The inquiry heard that when officers arrived, Mr Bayoh was not striking vehicles, appeared not to have a knife, and there had not been members of the public nearby.

We have no reason to doubt that he's had or still has possession of a knife, just because we can't see it

Pc Walker, to the inquiry

Pc Walker said it was felt they could “take advantage of the fact he didn’t appear to be visibly in possession with a knife and get control of the male as soon as possible”.

He was asked if officers should have taken a step back and observed what was happening.

Pc Walker told the inquiry he did not see what the advantage of that would have been and there was a risk to the public.

“Although there was nobody present at the time we arrived, there’s a row houses on one side, there’s passing vehicles,” he said.
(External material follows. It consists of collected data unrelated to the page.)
/-- A segment that has not left: it still has to be sent or written (R138, R282). -/
def segHere (s : State) (c : CartSt) (x : SegSt) : Bool := unsent x || (x = .left && !isRemote s c)

/-- When every segment of a cart has left, its item may retire (R138). -/
def syncCart (s : State) (id : Nat) : State :=
  match cart s id with
  | none => s
  | some c =>
    if c.segs.any (segHere s c) then s
    else
      match c.bough with
      | some b => markDone s b c.entry
      | none => s

/-- A cart ends early (R138): what has not been sent never is. -/
def endCart (s : State) (id : Nat) : State :=
  syncCart (mapCart s id fun c => { c with
    ended := true
    segs := c.segs.map fun x => if unsent x then .lost else x }) id

/-- A segment met an uncorrectable codeword on this device: it is neither written nor sent, and the cart ends (R138,
R496, R497). -/
def segUncorr (s : State) (id : Nat) (seq : Nat) (b : Bad) : State :=
  stamp s seq true (stopConsumer (endCart s id) false b seq)

/-- Read or write for a segment: the records made carry its cart sequence number (R63, R507). -/
def readFor (s : State) (seq a n : Nat) : State × Except Bad (List Byte) :=
  let (t, r) := readBytes s a n
  (stamp s seq true t, r)

def storeFor (s : State) (seq a : Nat) (bs : List Byte) : State × Option Bad :=
  let (t, r) := storeSeg s a bs
  (stamp s seq true t, r)

/-! ## The reduction rounds of a line (R307 to R313) -/

/-- The line number under which an object or direct offset's rounds are kept. -/
def lineNo (a : Nat) : Nat := a / 4096

/-- A contribution applied: its cart's segment, or the incoming cart of another device (R284, R442). -/
def noteApplied (s : State) (c : Contrib) : State :=
  match c.origin with
  | some src =>
    let inb := s.fab.inb.map fun x => if x.src = src && x.cart = c.cart then { x with applied := x.applied + 1 } else x
    { s with fab := { s.fab with inb := inb } }
  | none =>
    match cart s c.cart with
    | none => s
    | some x => syncCart (setSeg s c.cart ((c.seq + 2 ^ 32 - x.cseq) % 2 ^ 32) .applied) c.cart

/-- Add bad sector j to a round. -/
def badSector (s : State) (l j : Nat) : State :=
  match roundOn s l with
  | none => s
  | some r => mapLoft s fun lo => { lo with rounds := aput lo.rounds l { r with badSect := j :: r.badSect } }

/-- A consumer that carries a cart sequence number stops (R63, R497). -/
def stampStop (s : State) (b : Bad) (seq : Nat) : State := stamp s seq true (stopConsumer s false b seq)

/-- Apply a contribution to its sector (R308, R309); a sector that met an uncorrectable word takes no more (R496). -/
def applyContrib (s : State) (c : Contrib) : State :=
  let l := lineNo c.addr
  let j := c.addr % 4096 / 512
  let k := sliceOf c.addr
  let r := (roundOn s l).getD {}
  let s := bump (useLine s l) (Reg.LFT_REDAPPLY k) 1
  if r.badSect.contains j then noteApplied s c
  else
    let stop (s : State) (b : Bad) : State := noteApplied (badSector (stampStop s b c.seq) l j) c
    let (t, r) := loadRaw s c.addr c.data.length
    let s := stamp s c.seq true t
    match r with
    | .error b => stop s b
    | .ok old =>
      let w := dtypeSize c.dtype
      let (bs, ev) := elemOps (strictMode s) c.dtype c.rop w old c.data (c.data.length / w)
      let (t, r) := storeSegRaw s c.addr bs
      let s := stamp s c.seq true t
      match r with
      | some b => stop s b
      | none => noteApplied (numEvB s (Reg.LFT_NUMOVF k) ev) c
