/-- Why a WRITE, ATOMIC or REDUCE segment is refused, if it is (R257, R289, R428, R455). -/
def refuseCode (s : State) (k : Packet) : Option Nat :=
  let n := if k.op = opAtomic && k.rop = 3 then k.payload.length / 2 else k.payload.length
  let w := dtypeSize k.dtype
  if notReady s then some 3
  else if k.op = opReadreq then
    let m := bitsN k.aux 9 0
    if isCtl k.addr then (if pageReadable k.addr m then none else some 2)
    else if rangeOk s k.addr m then none else some 1
  else if isCtl k.addr then
    if k.op = opWrite && isMailbox k.addr n then none else some 2
  else if !rangeOk s k.addr n then some 1
  else if k.op = opAtomic then
    let w2 := if k.rop = 3 then 2 * w else w
    if 3 ≤ k.dtype || 4 ≤ k.rop then some 4
    else if k.addr % w ≠ 0 || k.payload.length % w2 ≠ 0 then some 5 else none
  else if k.op = opReduce then
    if !(2 ≤ k.dtype && k.dtype ≤ 4) || 3 ≤ k.rop || isCrib k.addr then some 4
    else if k.addr % w ≠ 0 || k.payload.length % w ≠ 0 then some 5 else none
  else none

/-- Bytes of memory that a request reads or writes. -/
def reqLen (k : Packet) : Nat :=
  if k.op = opReadreq then bitsN k.aux 9 0
  else if k.op = opAtomic && k.rop = 3 then k.payload.length / 2 else k.payload.length

/-- A segment of another device failed on an uncorrectable codeword (R496). -/
def inUncorr (s : State) (k : Packet) (b : Bad) : State := noteLost (stampStop s b k.cseq) k

/-- The answer to a read of other device's memory (R441). -/
def answerWith (s : State) (k : Packet) (op : Nat) (bs : List Byte) : State :=
  routeOut s { mkPacket s k.src vlBest op with
    cartid := k.cartid, cseq := k.cseq, addr := k.addr, len := bs.length, payload := bs, last := k.last }

/-- The local offset that a READRSP or ATOMRSP writes: segment i of the cart it answers (R441). -/
def responsePlace (s : State) (k : Packet) : Option (CartSt × Nat × Nat) :=
  match cart s k.cartid with
  | none => none
  | some c =>
    let i := seqDist c.cseq k.cseq
    if k.op = opReadrsp && c.op = 3 && gDevice c.src = k.src then some (c, i, 0)
    else if k.op = opReadrsp && c.op = 0 && gDevice c.src = k.src then some (c, i, gOffset c.dst + 512 * i)
    else if k.op = opAtomrsp && c.op = 1 && c.reten && gDevice c.dst = k.src then
      some (c, i, gOffset c.ret + segDst c i)
    else none

/-- The resend of a contribution that was returned takes its place (R308). -/
def dropReturned (s : State) (k : Packet) : State :=
  mapLoft s fun lo => { lo with returned := lo.returned.filter fun c =>
    !(c.origin = some k.src && c.cart = k.cartid && c.seq = k.cseq) }

/-- Serve a request whose lines are ready; a contribution comes by `serveReduce`. -/
def serve (s : State) (k : Packet) : State :=
  if k.op = opReadreq then
    if isCtl k.addr then answerWith s k opReadrsp ((List.range (reqLen k)).map fun i => pageByte s (k.addr + i))
    else
      match readFor s k.cseq k.addr (reqLen k) with
      | (s, .error b) => stampStop s b k.cseq
      | (s, .ok bs) => answerWith s k opReadrsp bs
  else if k.op = opWrite then
    if isCtl k.addr then
      let s := { s with mem := memPut s.mem k.addr k.payload }
      noteAppliedIn (raise s Reg.FAB_INTSTAT Fld.FAB_INTSTAT_MAILBOX.bit) k
    else
      match storeFor s k.cseq k.addr k.payload with
      | (s, some b) => inUncorr s k b
      | (s, none) => noteAppliedIn s k
  else if k.op = opAtomic then
    let (t, r) := atomicAt s k.dtype k.rop k.addr k.payload
    let s := stamp s k.cseq true t
    match r with
    | .error b => inUncorr s k b
    | .ok old => noteAppliedIn (if bitN k.aux 0 then answerWith s k opAtomrsp old else s) k
  else
    match responsePlace s k with
    | none => s
    | some (c, i, d) =>
      if c.segs[i]? ≠ some .left then s
      else if c.op = 3 then syncCart (acceptObject s k.cartid c k.payload) k.cartid
      else landSeg s k.cartid i k.cseq d k.payload
where
  noteAppliedIn (s : State) (k : Packet) : State := mapIn s k.src k.cartid fun x => { x with applied := x.applied + 1 }
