/-- What the drain of a block-scaled C reads first: the stored scale and elements of every block that it writes and in
which FILL Leave leaves an output (R655). -/
def leftReads (s : State) (b : Nat) (t : Tile) (i c0 c1 : Nat) : List Range :=
  if codeScaled t.cfmt && t.fill = 0 then
    let nb := cdiv t.n 32
    let bb := blockBytes t.cfmt
    let base := (cRange t i).1
    (List.range t.m).flatMap fun m => (List.range nb).flatMap fun j =>
      let cols := ((List.range 32).map (· + 32 * j)).filter fun n => n < t.n
      let written (n : Nat) : Bool := decide (c0 ≤ n) && decide (n < c1) && keptOut s b t i m n
      if cols.any written && !(cols.all written) then
        [(base + scaleStart t.cfmt t.m t.n + m * nb + j, 1), (base + (m * nb + j) * bb, bb)]
      else []
  else []

/-- Merge the partial bytes of patches with what the Crib holds, and join neighbours into runs. -/
def patchRuns (s : State) (b : Nat) (ps : List Patch) : List (Nat × List Byte) :=
  let bytes := ps.foldl (fun (acc : List (Nat × Byte)) p =>
    match acc with
    | (o, v) :: t =>
      if o = p.off then (o, BitVec.ofNat 8 (v.toNat &&& (255 - p.mask) ||| p.val)) :: t
      else (p.off, BitVec.ofNat 8 ((byteAt s (cribBase b + p.off)).toNat &&& (255 - p.mask) ||| p.val)) :: acc
    | [] => [(p.off, BitVec.ofNat 8 ((byteAt s (cribBase b + p.off)).toNat &&& (255 - p.mask) ||| p.val))]) []
  -- `bytes` is latest first; fold it back into runs
  bytes.foldl (fun (acc : List (Nat × List Byte)) (o, v) =>
    match acc with
    | (o', run) :: t => if o + 1 = o' then (o, v :: run) :: t else (o, [v]) :: acc
    | [] => [(o, [v])]) []

/-- The whole-tile write of R184: nothing is written when a codeword it covers only in part gives no data. -/
def writeRuns (s : State) (b : Nat) (runs : List (Nat × List Byte)) : State × Option Bad :=
  let parts := runs.flatMap fun (o, bs) =>
    (partCws s 0 (cribBase b + o) bs.length).filter fun (k, e) => foundOf s k e = .uncorr
  let (s', r) := readCws s parts
  match r with
  | some a => (s', some ⟨tyUncorr, 0, a⟩)
  | none => (runs.foldl (fun s (o, bs) => (store s (cribBase b + o) bs).1) s, none)

end Sys2Proof.Machine
end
“Just because he wasn’t doing anything there, I don’t think it would have reflected well on the police if we just parked up and watched him and somebody came out of their house and he attacked that person whilst we were parked up watching that happen.

“It makes much more sense to take advantage of the fact he doesn’t appear to be in possession of the knife at that point, communicate with him, and to bring him into police custody.”

Asked about the risk he considered Mr Bayoh posed, Pc Walker said: “He’s still a high-risk individual.

“We have no reason to doubt that he’s had or still has possession of a knife, just because we can’t see it.”

The inquiry, which is examining the immediate circumstances leading to the death of Mr Bayoh, how the police dealt with the aftermath, the following investigation, and whether race was a factor, continues.